ごうごうと流れ落ちる滝。そこには確かに虹がかかっていた。曖昧で確かなそれは、水しぶきの中美しく輝いていた。

俺とマルセルは頷き合い、滝の後ろにある洞窟へと進んだのだ。

洞窟は暗く、それでもどこか神秘的な空気に満ちていた。スノウベルが言った、「魔女に伝わる話」とやらが、いよいよ真実味を帯びてくる。

「虹のふもとの洞窟の先」彼女はそう言った。


ロディオを助けた後、俺は彼に城へ行くよう頼み、マルセルと共に洞窟へ来たのだ。

ロディオには、アルフレッドに真実を伝えるように。マルセルには、俺の手助けをしてくれるように頼みこんで。俺は剣の腕にはそれなりに自信があるが、魔法はからっきしだ。

魔灯(ロードリンデ)を探すために、スノウベルとリナリアは先にこの洞窟についているはずだ。俺達は彼らと合流するつもりだった。互いの情報をすり合わせ、魔灯(ロードリンデ)を見つけ出す。魔灯(ロードリンデ)を手に入れれば、敵もきっとやって来るはずだ。

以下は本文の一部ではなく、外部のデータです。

theorem evalQuotient_mono (m : TempEval) (hp : p.den ≠ 0) (hq : q.den ≠ 0)
    (h : ratOf p ≤ ratOf q) : ratOf (evalQuotient m p) ≤ ratOf (evalQuotient m q) := by
  cases m with
  | stepwiseB32 => exact f32_mono hp hq h
  | correctlyRounded => exact h

/-- The 1024ths are binary32 values, so neither evaluation changes them. -/
theorem evalQuotient_1024th (m : TempEval) {k : Int} (hk : k.natAbs < 2 ^ 24) :
    ratOf (evalQuotient m ⟨k, 1024⟩) = k / 1024 := by
  have hval : ratOf ⟨k, 1024⟩ = k / 1024 := rfl
  cases m with
  | stepwiseB32 =>
    exact (f32_exact (by norm_num) k (-10) hk (by norm_num)
      (by norm_num [ratOf, div_eq_mul_inv])).trans hval
  | correctlyRounded => exact hval

/-- The sum that the last rounding of the temperature of t is applied to (R146). -/
def tempSum (m : TempEval) (t : Int) : Frac := (evalQuotient m ⟨t, 480⟩).add ⟨85, 2⟩

theorem tempSum_den_ne_zero (m : TempEval) (t : Int) : (tempSum m t).den ≠ 0 :=
  Frac.add_den_ne_zero (evalQuotient_den_ne_zero m (by norm_num)) (by norm_num)

theorem ratOf_tempSum (m : TempEval) (t : Int) :
    ratOf (tempSum m t) = ratOf (evalQuotient m ⟨t, 480⟩) + 85 / 2 := by
  have h := Frac.add_value (q := ⟨85, 2⟩)
    (evalQuotient_den_ne_zero m (q := ⟨t, 480⟩) (by norm_num)) (by norm_num)
  simpa [ratOf, tempSum] using h

theorem tOffset_value : ratOf tOffset.value = 85 / 2 := by
  rw [tOffset, f32_exact (by norm_num) 85 (-1) (by norm_num) (by norm_num) (by norm_num [ratOf])]
  norm_num [ratOf]

/-- Either evaluation ends by rounding the sum with the exact 85/2. -/
theorem temp_eq_f32 (m : TempEval) {t : Int} (ht : t.natAbs < 2 ^ 24) :
    temp m t = f32 (tempSum m t) := by
  cases m with
  | correctlyRounded => rfl
  | stepwiseB32 =>
    have hdiv : fdiv (itof t) tScale = f32 ⟨t, 480⟩ := fdiv_itof ht (by norm_num) (by norm_num)
    have hquot := B32.value_den_ne_zero (f32 ⟨t, 480⟩)
    have hoffset := B32.value_den_ne_zero tOffset
    rw [temp, hdiv]
    refine f32_congr (Frac.add_den_ne_zero hquot hoffset) (tempSum_den_ne_zero .stepwiseB32 t) ?_
    calc ratOf ((f32 ⟨t, 480⟩).value.add tOffset.value)
        = ratOf (f32 ⟨t, 480⟩).value + ratOf tOffset.value := Frac.add_value hquot hoffset
      _ = ratOf (f32 ⟨t, 480⟩).value + 85 / 2 := by rw [tOffset_value]
      _ = ratOf (tempSum .stepwiseB32 t) := (ratOf_tempSum .stepwiseB32 t).symm

/-- R148: a greater sample gives no lower temperature. -/
theorem temp_mono (m : TempEval) {t u : Int} (ht : t.natAbs < 2 ^ 24) (hu : u.natAbs < 2 ^ 24)
    (h : t ≤ u) : ratOf (temp m t).value ≤ ratOf (temp m u).value := by
  have hquot : ratOf ⟨t, 480⟩ ≤ ratOf ⟨u, 480⟩ :=
    (ratOf_le_iff (by norm_num) (by norm_num)).mpr (by dsimp only; omega)
  have hsum : ratOf (tempSum m t) ≤ ratOf (tempSum m u) := by
    rw [ratOf_tempSum, ratOf_tempSum]
    gcongr
    exact evalQuotient_mono m (by norm_num) (by norm_num) hquot
  rw [temp_eq_f32 m ht, temp_eq_f32 m hu]
  exact f32_mono (tempSum_den_ne_zero m t) (tempSum_den_ne_zero m u) hsum

/-! ## No temperature is subnormal (R148) -/

theorem tempSum_le (m : TempEval) {t k : Int} (hk : k.natAbs < 2 ^ 24) (h : 1024 * t ≤ 480 * k) :
    ratOf (tempSum m t) ≤ (k : ℚ) / 1024 + 85 / 2 := by
  have hquot : ratOf ⟨t, 480⟩ ≤ ratOf ⟨k, 1024⟩ :=
    (ratOf_le_iff (by norm_num) (by norm_num)).mpr (by dsimp only; omega)
  rw [ratOf_tempSum, ← evalQuotient_1024th m hk]
  gcongr
  exact evalQuotient_mono m (by norm_num) (by norm_num) hquot

theorem le_tempSum (m : TempEval) {t k : Int} (hk : k.natAbs < 2 ^ 24) (h : 480 * k ≤ 1024 * t) :
    (k : ℚ) / 1024 + 85 / 2 ≤ ratOf (tempSum m t) := by
  have hquot : ratOf ⟨k, 1024⟩ ≤ ratOf ⟨t, 480⟩ :=
    (ratOf_le_iff (by norm_num) (by norm_num)).mpr (by dsimp only; omega)
  rw [ratOf_tempSum, ← evalQuotient_1024th m hk]
  gcongr
  exact evalQuotient_mono m (by norm_num) (by norm_num) hquot

/-- The sum is 0 at t = -20400, where t / 480 = -43520/1024 = -85/2; any other sample has its
quotient beyond -43522/1024 or -43518/1024. -/
theorem tempSum_zeroOrNormal (m : TempEval) {t : Int} (h1 : -32768 ≤ t) (h2 : t ≤ 32767) :
    ZeroOrNormal (tempSum m t) := by
  have lower := le_tempSum m (t := t) (k := -131072) (by norm_num) (by omega)
  have upper := tempSum_le m (t := t) (k := 131072) (by norm_num) (by omega)
  push_cast at lower upper
  obtain hlt | rfl | hgt := lt_trichotomy t (-20400)
  · have hneg := tempSum_le m (t := t) (k := -43522) (by norm_num) (by omega)
    push_cast at hneg
    have habs := abs_of_neg (show ratOf (tempSum m t) < 0 by linarith)
    exact zeroOrNormal_of_abs (by rw [habs]; linarith) (by rw [habs]; linarith)
  · have hle := tempSum_le m (t := -20400) (k := -43520) (by norm_num) (by norm_num)
    have hge := le_tempSum m (t := -20400) (k := -43520) (by norm_num) (by norm_num)
    push_cast at hle hge
    exact .inl (by linarith)
  · have hpos := le_tempSum m (t := t) (k := -43518) (by norm_num) (by omega)
    push_cast at hpos
    have habs := abs_of_pos (show 0 < ratOf (tempSum m t) by linarith)
    exact zeroOrNormal_of_abs (by rw [habs]; linarith) (by rw [habs]; linarith)

theorem temp_ordinary (m : TempEval) {t : Int} (h1 : -32768 ≤ t) (h2 : t ≤ 32767) :
    Ordinary (bits32 (temp m t)) := by
  rw [temp_eq_f32 m (by omega)]
  exact bits32_f32_ordinary (tempSum_den_ne_zero m t) (tempSum_zeroOrNormal m h1 h2)

end

/-- Settles O38: n and n / 4096 are binary32 values, so neither is rounded. -/
theorem pressureIsExact : Obligations.PressureIsExact := by
  intro n hn
  have hval :
      valueOf32 (bits32 (fdiv (itof n) (itof 4096))) = (fdiv (itof n) (itof 4096)).value := by
    rw [pressure_eq_f32 hn]
    exact valueOf32_bits32_f32 (by norm_num) (pressure_zeroOrNormal hn)
  rw [hval]
  refine ⟨?_, B32.value_den_ne_zero _, pressure_value hn⟩
  have h := itof_value (i := n) (by simpa using hn)
  exact_mod_cast h

/-- Settles O40: what is rounded last is 0 or far above the subnormals. -/
theorem noSpecialMeasurement : Obligations.NoSpecialMeasurement := by
  refine ⟨fun n hn => ?_, fun t h1 h2 => ⟨temp_ordinary _ h1 h2, temp_ordinary _ h1 h2⟩⟩
  rw [pressure_eq_f32 hn]
  exact bits32_f32_ordinary (by norm_num) (pressure_zeroOrNormal hn)

/-- Settles O41: the pressure is n / 4096, and the temperature is monotone in the sample. -/
theorem measurementsStayInRange : Obligations.MeasurementsStayInRange := by
  refine ⟨fun n hn => ?_, fun m t h1 h2 => ?_⟩
  · have hmax : (n : ℚ) ≤ 16777215 := by exact_mod_cast Nat.le_pred_of_lt hn
    rw [pressure_value hn]
    exact ⟨by positivity, by linarith⟩
  · have ht : t.natAbs < 2 ^ 24 := by omega
    exact ⟨temp_mono m (by norm_num) ht h1, temp_mono m ht (by norm_num) h2⟩

/-- Settles O42, by evaluating the two samples. -/
theorem temperatureEvaluationsDiffer : Obligations.TemperatureEvaluationsDiffer := by
  have hval : valueOf32 (bits32 (temp .stepwiseB32 (-20403))) = ⟨-13418496, 2 ^ 31⟩ := by decide
  refine ⟨by decide, by decide, ?_, by decide⟩
  rw [hval]
  norm_num [ratOf]

end Sys2Proof.Proofs
end

section
/-!
PROOFS. The measurement commands (R140 to R146) as whole next states: the raw sample composed in ACC
is the plain sum of its bytes, and the response is computed from it.
-/

namespace Sys2Proof.Machine

open Sys2Proof.Spec

/-! ## The raw samples (R140, R141) -/

/-- Shifting a byte in below a number. -/
theorem shiftLeft_or_zext32 (n : Nat) (b : Byte) :
    BitVec.ofNat 32 n <<< 8 ||| zext32 b = BitVec.ofNat 32 (n * 256 + b.toNat) := by
  have hshift : BitVec.ofNat 32 n <<< 8 = BitVec.ofNat 32 (n <<< 8) :=
    BitVec.eq_of_toNat_eq (by simp [Nat.shiftLeft_eq])
  rw [hshift, zext32, ← BitVec.ofNat_toNat, ← BitVec.ofNat_or,
    ← Nat.shiftLeft_add_eq_or_of_lt b.isLt, Nat.shiftLeft_eq]

theorem zext32_eq_ofNat (b : Byte) : zext32 b = BitVec.ofNat 32 b.toNat :=
  (BitVec.ofNat_toNat 32 b).symm

theorem assembleTemperature_eq (h l : Byte) :
    assembleTemperature h l = BitVec.ofNat 32 (h.toNat * 256 + l.toNat) := by
  rw [assembleTemperature, zext32_eq_ofNat h, shiftLeft_or_zext32]

/-- The mask of R140 takes nothing from a sum of three bytes. -/
theorem assemblePressure_eq (b2 b1 b0 : Byte) :
    assemblePressure b2 b1 b0 =
      BitVec.ofNat 32 (b2.toNat * 65536 + b1.toNat * 256 + b0.toNat) := by
  have hsum : (b2.toNat * 256 + b1.toNat) * 256 + b0.toNat =
      b2.toNat * 65536 + b1.toNat * 256 + b0.toNat := by ring
  have hlt : b2.toNat * 65536 + b1.toNat * 256 + b0.toNat < 2 ^ 24 := by omega
  rw [assemblePressure, BitVec.shiftLeft_add _ 8 8, ← BitVec.shiftLeft_or_distrib,
    zext32_eq_ofNat b2, shiftLeft_or_zext32, shiftLeft_or_zext32, hsum]
  generalize b2.toNat * 65536 + b1.toNat * 256 + b0.toNat = n at hlt ⊢
  calc BitVec.ofNat 32 n &&& 0x00FFFFFF#32 = BitVec.ofNat 32 (n &&& 2 ^ 24 - 1) :=
        BitVec.ofNat_and.symm
    _ = BitVec.ofNat 32 n := by rw [Nat.and_two_pow_sub_one_eq_mod, Nat.mod_eq_of_lt hlt]

/-- The low 16 bits as two's complement (R141). -/
theorem s16_ofNat {n : Nat} (hn : n < 65536) :
    s16 (BitVec.ofNat 32 n) = if n < 32768 then (n : Int) else (n : Int) - 65536 := by
  have hlow : ((BitVec.ofNat 32 n).extractLsb' 0 16).toNat = n := by
    rw [BitVec.extractLsb'_toNat, BitVec.toNat_ofNat, Nat.shiftRight_zero]
    omega
  rw [s16, BitVec.toInt_eq_toNat_cond, hlow]
  split_ifs <;> omega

洞窟の奥深くまで来たとき、マルセルがふと足を止めた。


「――魔力の気配がします」

彼の赤い瞳が鋭さを帯びる。赤みがかった金髪が、わずかに揺れた。俺にはそれが風のせいなのか、魔力のせいなのかは分からない。

魔灯(ロードリンデ)が近いってことか?」

「――分かりません。何もかもが混ざって――」

訝しむように目を細め、少年は告げた。

「誰かが魔法を使っています。――恐らくこの先に、リナリアとメイアス先輩がいる」

俺が視線を向ければ、マルセルはぐっと眉根を寄せ、こう続けた。

「なんだか荒々しい魔力だ――彼女達、誰かにはめられたのかも」

はっとして、俺は駆け出そうとする。

唐突に視界に白がよぎった。俺の脚を止めるように、ばさりとマントを翻し、誰かが立ちはだかったのだ。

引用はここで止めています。